Iceberg, Parquet and query engines
2025-04-25
During my time at Huawei, one of the biggest problem we had was "how to store our observability data". Our initial database was based on OpenGemini, but we were always looking for places to improve.
A common design for this type of database is to split the compute nodes from the storage, a very recent example of this is the new InfluxDB written in Rust (ref). The data is stored in a Object Store (such as S3), while the other nodes handle the ingestion and querying (query execution plan, physical and logical).
Another example is ScopeDB (ref), which is very similar:
Since I took both images from the blogs of both companies, their terms are not normalized. InfludDB has no "Metadata Service", while ScopeDB has no "Catalog". Why? They seem so similar, they sure need similar components, right?
Well, a catalog is the Metadata Service, it works as a "structural blueprint", storing metadata and organizing schemas.
Anyway, going back to those databases. Within the Big Data scene, we have a bunch of new products build on top of the same standards:
- Parquet: Parquet is a columnar storage format. It's a self describing format, if you read the file from disk, you can find out the schema of the data by reading its metadata. Another very cool thing, is that Parquet keeps a summary of each column of the file, such as min, max and distinct_count.
- Arrow: While Parquet describes the format stored in disk, Arrow describes how the data should be kept in memory. It's a columnar format, perfect for data interchange and in-memory analytics.
- Iceberg: Iceberg is a table format. The idea is to manage a large, slow-changing collection of files in a distributed file system or key-value store as a table. Basically, you can save different Parquet files in S3 and use Iceberg to manage them (insert, delete, select, ...).
If you add your compute nodes on top of those three standards, you can create a toy-database. You basically need a node to handle ingestion. Those nodes should write to the Object Storage and update the Iceberg metadata with information about it. Using icerberg-rs and arrow-rs, this seems more or less like:
/// In this example, let's assume we will receive the data somehow as Arrow RecordBatch.

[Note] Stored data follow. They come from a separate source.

/-- The running command goes along its path in every phase between DECODE_CMD and RESPOND. -/
theorem tick_path (hco : Coherent s) (hc : s.cur = some i) (hnr : s.phase ≠ .respond) (ht : tick s = .next t) :
    OnPath i s t := by
  cases hp : s.phase with
  | idle => cases hc.symm.trans ((coherent_of_idle hp).1 hco).2.cur
  | decodeCmd => cases hc.symm.trans (cur_of_decodeCmd hco hp)
  | validate => exact tick_validate_path hco hp hc ht
  | initC1 => exact tick_initC1_path hco hp hc ht
  | initC2 => exact tick_initC2_path hco hp hc ht
  | xfer => exact tick_xfer_path hco hp hc ht
  | hostIo => exact tick_hostIo_path hp hc ht
  | respond => exact absurd hp hnr

theorem tick_initState (hco : Coherent s) (ht : tick s = .next t) : t.initState = initAfterTick s := by
  rcases hco.running with hp | hp | hp | ⟨hnr, i, hc⟩
  · rw [tick_idle hp] at ht
    cases ht
    exact (initAfterTick_of_phase (by simp [hp])).symm
  · rw [tick_decodeCmd hp, tickDecode] at ht
    obtain ⟨d, -, ht⟩ := need_next ht
    rw [initAfterTick_of_phase (by simp [hp])]
    cases hd : decode d with
    | error e => simp only [hd] at ht; cases ht; rfl
    | ok i =>
      simp only [hd] at ht
      obtain ⟨-, hinit, -⟩ := startCommand_phase ht
      exact hinit
  · rw [tick_respond hp, tickRespond] at ht
    obtain ⟨r, -, ht⟩ := need_next ht
    cases ht
    exact (initAfterTick_of_phase (s := s) (by simp [hp])).symm
  · exact (tick_path hco hc hnr ht).initState

end Paths

/-! ## Registers without a value (R42) -/

/-- An event that reads a register without a value, or a byte of `buf` without one, faults under its name. -/
theorem tickTransfer_unwritten (dir : Dir) (s : State) :
    (s.tphase = .reg → s.regs.reg = none → tickTransfer dir s = .fault (.noValue .reg)) ∧
    (∀ k, s.tphase = .dataTx k ∨ s.tphase = .dataRx k → s.regs.len = none →
      tickTransfer dir s = .fault (.noValue .len)) ∧
    (∀ k, s.tphase = .dataTx k → s.regs.len.isSome → s.regs.written.length ≤ k →
      tickTransfer dir s = .fault (.noValue .buf)) := by
  refine ⟨fun hp hr => ?_, fun k hp hl => ?_, fun k hp hl hk => ?_⟩
  · simp only [tickTransfer, hp, hr, need]
  · rcases hp with hp | hp <;> simp only [tickTransfer, hp, hl, need]
  · obtain ⟨len, hlen⟩ := Option.isSome_iff_exists.1 hl
    simp only [tickTransfer, hp, hlen, need, List.getElem?_eq_none hk]

/-- In a phase with a transaction that is not over, the tick is one of its events. -/
theorem tick_event {s : State} (h : s.phase = .initC1 ∨ s.phase = .initC2 ∨ (s.phase = .xfer ∧ s.cur.isSome))
    (hd : s.tphase ≠ .done) : ∃ dir, tick s = tickTransfer dir s := by
  rcases h with hp | hp | ⟨hp, hc⟩
  · exact ⟨_, tick_initC1_event hp hd⟩
  · exact ⟨_, tick_initC2_event hp hd⟩
  · obtain ⟨i, hi⟩ := Option.isSome_iff_exists.1 hc
    exact ⟨_, tick_xfer_event hp hi hd⟩

/-! ## The obligations -/

/-- Settles O37: no outcome of a step but the reset leaves Ready, and a step outside R9 answers no next state. -/
theorem readyIsSticky : Obligations.ReadyIsSticky := by
  unfold Obligations.ReadyIsSticky
  exact fun s t ht hs hr => (step_of_ok (ok_of_step_next ht)).ready ht hs hr

/-- Settles O8: the step is the tick, no tick changes the inputs to come, and a coherent state ticks on. -/
theorem commandWaitsWhileBusy : Obligations.CommandWaitsWhileBusy := by
  unfold Obligations.CommandWaitsWhileBusy
  intro s hok hp
  refine ⟨step_nothing hok, fun rest => step_wait hok, fun bs rest hin => ?_⟩
  have hstep : step s = tick s := step_presented_busy hok hp hin
  rw [hstep]
  refine ⟨rfl, fun t ht => ((tick_ticked s).1 t ht).inbox, fun hco => ?_⟩
  obtain ⟨t, ht, -⟩ := tick_coherent hco
  exact ⟨t, ht⟩

/-- Settles O31: the pieces that the four commands consist of do not see `S.init_state`. -/
theorem commandsIgnoringInitState : Obligations.CommandsIgnoringInitState := by
  unfold Obligations.CommandsIgnoringInitState
  rintro i s x (⟨reg, buf, rfl⟩ | ⟨reg, len, rfl⟩ | ⟨ct, rfl⟩ | ⟨img, rfl⟩)
  · exact exec_ignoresInit (i := .busWrite reg buf) (busWrite_ignoresInit reg buf) s x
  · exact exec_ignoresInit (i := .busRead reg len) (busRead_ignoresInit reg len) s x
  · exact exec_ignoresInit (i := .encodeTime ct)
      (andThen_ignoresInit (encodeAct_ignoresInit ct) fun _ => pure_ignoresInit _) s x
  · exact exec_ignoresInit (i := .decodeTime img) (pure_ignoresInit _) s x

/-- Settles O50: a command is elementary actions and one response. -/
theorem everyCommandRespondsOnce : Obligations.EveryCommandRespondsOnce := by
  unfold Obligations.EveryCommandRespondsOnce
  intro i s
  obtain ⟨hframe, hresp⟩ := commandAct_frame i s (resultOf (commandAct i s).1)
  exact ⟨_, _, exec_eq i s, hframe, hresp, (commandAct_quiet i s).2⟩

/-- Settles O53: phase by phase, by what the model's own lemmas say of `startCommand`, `initOrGo`, `afterReady`
and one event. -/
theorem phaseFollowsPath : Obligations.PhaseFollowsPath := by
  unfold Obligations.PhaseFollowsPath
  intro s t hco ht
  refine ⟨fun hp => ?idle, fun bs hp hbs => ⟨fun hill => ?illegal, fun i hi => ?legal⟩, fun i hc hnr => ?running,
    fun hp => ?respond, tick_initState hco ht⟩
  case idle =>
    cases (tick_idle hp).symm.trans ht
    rfl
  case illegal =>
    rw [tick_decodeCmd hp, tickDecode_illegal hbs hill] at ht
    have hcur : s.cur = none := cur_of_decodeCmd hco hp
    cases ht
    exact ⟨rfl, hcur, rfl⟩
  case legal =>
    rw [tick_decodeCmd hp, tickDecode_legal hbs hi] at ht
    obtain ⟨hcur, -, hphase⟩ := startCommand_phase ht
    exact ⟨hcur, hphase⟩
  case running =>
    have hpath := tick_path hco hc hnr ht
    exact ⟨hpath.cur, hpath.phase⟩
  case respond =>
    rw [tick_respond hp, tickRespond] at ht
    obtain ⟨r, -, ht⟩ := need_next ht
    cases ht
    rfl

/-- Settles O59: the tick leads to a coherent state, and coherence in RESPOND says it. -/
theorem resultsStandInTheirRegisters : Obligations.ResultsStandInTheirRegisters := by
  unfold Obligations.ResultsStandInTheirRegisters
  intro s t hco ht hp
  obtain ⟨u, hu, hcou⟩ := tick_coherent hco
  cases hu.symm.trans ht
  simp only [Coherent, hp] at hcou
  exact hcou.2

/-- Settles O5: the step is `runDescriptor`, which runs a command and answers an illegal descriptor. -/
theorem stepRunsPresentedCommand : Obligations.StepRunsPresentedCommand := by
  unfold Obligations.StepRunsPresentedCommand
  intro s bs rest hok hp hin
  rw [step_command_idle hok hp hin]
  exact ⟨rfl, fun i hi => runDescriptor_ok hi _, fun hill => runDescriptor_illegal hill _⟩

/-- Settles O7: in IDLE a tick changes nothing, and a descriptor to be run by phases is accepted. -/
theorem idleStep : Obligations.IdleStep := by
  unfold Obligations.IdleStep
  intro s hok hp
  exact ⟨fun hin => (step_nothing hok hin).trans (tick_idle hp), fun rest hin => (step_wait hok hin).trans (tick_idle hp),
    fun bs rest hin => step_commandPhased_idle hok hp hin⟩

/-- Settles O10: the step is `assertReset`, whose fields are these. -/
theorem resetReturnsToStart : Obligations.ResetReturnsToStart := by
  unfold Obligations.ResetReturnsToStart
  intro s rest hok hin
  exact ⟨_, step_reset hok hin, assertReset_idle _, rfl, rfl, rfl, rfl, rfl, rfl, rfl, rfl, rfl, rfl⟩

async fn write(&self, name: TableIdent, batch: RecordBatch) -> Result<(), Error> {
// iceberg transaction
let table = self.catalog.load_table(&name).await?;
let transaction = Transaction::new(&table);
let mut fast_append = transaction.fast_append(None, vec![])?;
// metadata for parquet writer
let file_io = table.file_io();
let location = DefaultLocationGenerator::new(table.metadata().clone())?;
// writing files to parquet first
let prefix = format!("{}-{}", name.name, Uuid::new_v4());
let file_name_generator = DefaultFileNameGenerator::new(
prefix,
None, //suffix
iceberg::spec::DataFileFormat::Parquet, //format
);
let parquet_props = parquet::file::properties::WriterProperties::builder().build();
let parquet_writer_builder = ParquetWriterBuilder::new(
parquet_props,
table.metadata().current_schema().clone(),
file_io.clone(),
location,
file_name_generator,
);
// just one partition `0` for now
let data_file_writer_builder = DataFileWriterBuilder::new(parquet_writer_builder, None, 0);
let mut writer = data_file_writer_builder.build().await?;
writer.write(batch).await?;
let data_files = writer.close().await?;
// now write to the metadata of our table
fast_append.add_data_files(data_files)?;
let transaction = fast_append.apply().await?;
transaction.commit(&*self.catalog).await?;
Ok(())
}
The query engine is the hardest part here, let's assume you are going to use something like like sqlparser to handle the parsing of SQL. You need to create a plan for how to fetch the data the user wants and how to execute it. For a toy project, you can push down most predicates and projections down to Iceberg. Remember that Parquet keeps some summary data about the columns? Iceberg does the same with its metadata, so it can decide if you need to open that file and do a scan there or skip it. Once you have your Parquet files, you can load them into memory using Arrow format and handle everything else you haven't pushdown to Iceberg.
Ah, you may be wondering, why you need to scan the whole file? Well, we don't have indexes here. So you end up doing full table scan for any query. This is not so unmcommon, Redshift sorts and partition the datablocks based on columns, so if users are using that column to filter data, they know they can "skip" (prune) certain datablocks.
This part is so big, that is hard to even show a small useful code here, but I am currently playing with this idea in a public repo which you can check it out. I'm far from done (as I write this text), so bare with me as I improve that code :).